▸ **What is being asked**: Return each line of the listing that contains the string "exec".

▸ **Recorded data**:
/-- A program completion with FAIL: the page joins the erase queue; a first failure with a free page left programs the commit
again, without a look at STPN; else it ends FAILED, its mark untouched, and the choice follows. That the page is left with a check
word that is not good is the model's choice (log entry 11). -/
def Obligations.ProgramFailRetriesOnce : Prop :=
  ∀ (b : Bool) (p : PageId) (img : PageImage) (c : Commit) (s : State), s.store.op = .program p img →
    s.store.inFlight = some c →
      let failed : StoreCtl := { s.store with
        pages := put s.store.pages p { s.store.pages[p] with storage := .written { img with checkGood := false } }
        eraseQueue := s.store.eraseQueue ++ [p] }
      (c.retry = 0 → ∀ q pool, s.store.freePool = q :: pool →
        exec (.programFail b) s =
          .next { withStpn b s with store := { failed with
            freePool := pool
            inFlight := some { c with retry := 1 }
            op := .program q (pageImageOf c s.store.nextCommit)
            nextCommit := s.store.nextCommit + 1 } }) ∧
      (c.retry = 1 ∨ s.store.freePool = [] →
        exec (.programFail b) s =
          .next (chooseOperation (appendRecords [.commitEnd c.ticket c.key .failed]
            { withStpn b s with store := { failed with op := .none, inFlight := none } })))

/-- An erase completion: the erase count rises by one; the page is blank and joins the tail of the free pool, or is retired at
50,000 or for NOT_BLANK; the choice follows. Its place at the end of the retired list, which the manual leaves unordered, is the
model's choice (log entry 21). -/
def Obligations.EraseCompletionPlacesThePage : Prop :=
  ∀ (b : Bool) (r : EraseResult) (p : PageId) (s : State), s.store.op = .erase p →
    let count := s.store.pages[p].eraseCount + 1
    let left := fun storage => put s.store.pages p ⟨storage, count⟩
    (r = .blank → count < 50000 →
      exec (.eraseCompletion r b) s =
        .next (chooseOperation { withStpn b s with store := { s.store with
          pages := left .blank, freePool := s.store.freePool ++ [p], op := .none } })) ∧
    (r ≠ .blank ∨ 50000 ≤ count → ∃ storage, (r = .blank → storage = .blank) ∧
      exec (.eraseCompletion r b) s =
        .next (chooseOperation { withStpn b s with store := { s.store with
          pages := left storage, retired := s.store.retired ++ [p], op := .none } }))

/-! ### Hard reset, start-up and soft reset (chapters 7 and 9) -/

/-- The assertion of a hard reset, from any state: every block at the values of R162's table, the erase counts kept, the page
under program or erase left as the row of R123's table that the operand names (log entries 9 and 11), and every other page as it
was; pins, strobes, waiting commands and the word last read are no part of it, and the gate is kept until the release: the model's
choices (log entries 3, 15, 16, 20). The release: STARTING, the gate by BLANKN, slot 0 and its frame start. -/
def Obligations.HardResetAssertionAndRelease : Prop :=
  (∀ (pc : ProgramCut) (ec : EraseCut) (s : State), ∃ pages : Vector Page 40,
    exec (.hardResetAssert pc ec) s = .next
      { State.reset with
        phase := .hardReset
        pins := s.pins
        bus := s.bus.silenced
        host := { State.reset.host with readData := s.host.readData }
        output := { State.reset.output with gate := s.output.gate }
        store := { State.reset.store with pages := pages }
        pending := s.pending } ∧
    (∀ p : PageId, pages[p].eraseCount = s.store.pages[p].eraseCount) ∧
    (∀ p img, s.store.op = .program p img →
      pages[p].storage = storageAfterProgramCut pc s.store.pages[p].storage img) ∧
    (∀ p, s.store.op = .erase p → pages[p].storage = storageAfterEraseCut ec s.store.pages[p].storage) ∧
    (∀ p : PageId, (∀ img, s.store.op ≠ .program p img) → s.store.op ≠ .erase p → pages[p] = s.store.pages[p])) ∧
  ∀ s : State, s.phase = .hardReset → s.output.masterInUse = s.output.master →
    exec .hardResetRelease s = .next { s with
      phase := .starting
      output := { s.output with
        latches := s.output.outputs, slot := 0, gate := if s.pins.blanknHigh then .opened else .blanked } }

/-- A page cut short is found as R123's table says: ERASED, DAMAGED or INTACT by the point its program had reached; as before,
DAMAGED or ERASED by the point its erase had reached (what a page holds is the model's choice, log entry 11). The live page of a
key is its INTACT page with the highest commit number, none if it has no INTACT page. -/
def Obligations.PagesAreFoundAndTheNewestLives : Prop :=
  ((∀ (cut : ProgramCut) (img : PageImage) (n : Nat), n < 50000 → img.valid = true →
    classify ⟨storageAfterProgramCut cut .blank img, n⟩ =
      match cut with
      | .beforeFirstWord => .erased
      | .beforeMark => .damaged
      | .markedWrong => .damaged
      | .finished => .intact img) ∧
  ∀ (cut : EraseCut) (pg : Page), pg.eraseCount < 50000 → pg.storage ≠ .blank →
    classify ⟨storageAfterEraseCut cut pg.storage, pg.eraseCount⟩ =
      match cut with
      | .beforeMark => classify pg
      | .partlyBlank => .damaged
      | .blankNoWear => .erased) ∧
  ∀ (pages : Vector Page 40) (k : Key),
    (∀ p, livePage pages k = some p → ∃ n, intactNumber pages k.val p = some n ∧
      ∀ q m, intactNumber pages k.val q = some m → m ≤ n) ∧
    (livePage pages k = none → ∀ q, intactNumber pages k.val q = none)

/-- The scan's completion, block by block: each page in its collection, in ascending page number (in the retired list, which the
manual leaves unordered, that is the model's choice, log entry 21), the images loaded, every mark clear, the next commit number
above every INTACT page, every output value recomputed, which gives 0, with master, latches, slot and gate kept, a STARTUP record
whose counts add up to 40, READY with its flag, every line re-armed; and then the boot recall, which without a boot scene does
nothing. -/
def Obligations.ScanCompletionBringsThePartUp : Prop :=
  ∀ (trg : BitVec 8) (s : State), s.phase = .starting → s.startingBare →
    ∃ t, exec (.scanCompletion trg) s = .next (bootRecall t) ∧ (t.setup.bootScene = none → bootRecall t = t) ∧
      let st := s.store
      let live := Vector.ofFn fun k => livePage st.pages k
      let erased := (List.finRange 40).filter fun p => decide (classify st.pages[p] = .erased)
      let worn := (List.finRange 40).filter fun p => decide (classify st.pages[p] = .retired)
      let stale := (List.finRange 40).filter fun p =>
        (classify st.pages[p]).isProgrammed && !live.toList.contains (some p)
      let named := live.toList.countP Option.isSome
      t.phase = .ready ∧ t.host = { s.host with readyFlag := true } ∧ t.pins = { s.pins with trg := trg } ∧ t.bus = s.bus ∧
        t.store = { st with
          directory := live, freePool := erased, retired := worn, eraseQueue := stale.tail,
          op := match stale with
            | [] => .none
            | p :: _ => .erase p
          nextCommit := highestCommit st.pages + 1 } ∧
        named + erased.length + worn.length + stale.length = 40 ∧
        t.completion = ⟨[.startup named erased.length worn.length stale.length], false⟩ ∧
        (∀ k : SceneId, t.scenes[k] =
          match live[k.key] with
          | none => Scene.clear
          | some p => match classify st.pages[p] with
            | .intact img => match img.body with
              | .scene sc => sc
              | .tombstone | .setup _ => Scene.clear
            | .retired | .erased | .damaged => Scene.clear) ∧
        t.setup =
          (match live[setupKey] with
          | none => Setup.factory
          | some p => match classify st.pages[p] with
            | .intact img => match img.body with
              | .setup saved => saved
              | .tombstone | .scene _ => Setup.factory
            | .retired | .erased | .damaged => Setup.factory) ∧
        t.output = { s.output with outputs := Vector.replicate 16 0 } ∧
        (∀ n : LineId, t.lines[n] =
          if t.setup.lines[n].enabled then
            (if rawLevel t.setup.lines[n].polarity (trg.getLsbD n.val) then ⟨.waiting, true, 0, none⟩
              else ⟨.released, false, 0, none⟩)
          else LineRecord.disabled) ∧
        t.engine = s.engine ∧ t.recallQueue = [] ∧ t.edit = s.edit ∧ t.window = s.window ∧ t.pending = s.pending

▸ **Your response**:
        exec (.programFail b) s =
        exec (.programFail b) s =
      exec (.eraseCompletion r b) s =
      exec (.eraseCompletion r b) s =
    exec (.hardResetAssert pc ec) s = .next
    exec .hardResetRelease s = .next { s with
    ∃ t, exec (.scanCompletion trg) s = .next (bootRecall t) ∧ (t.setup.bootScene = none → bootRecall t = t) ∧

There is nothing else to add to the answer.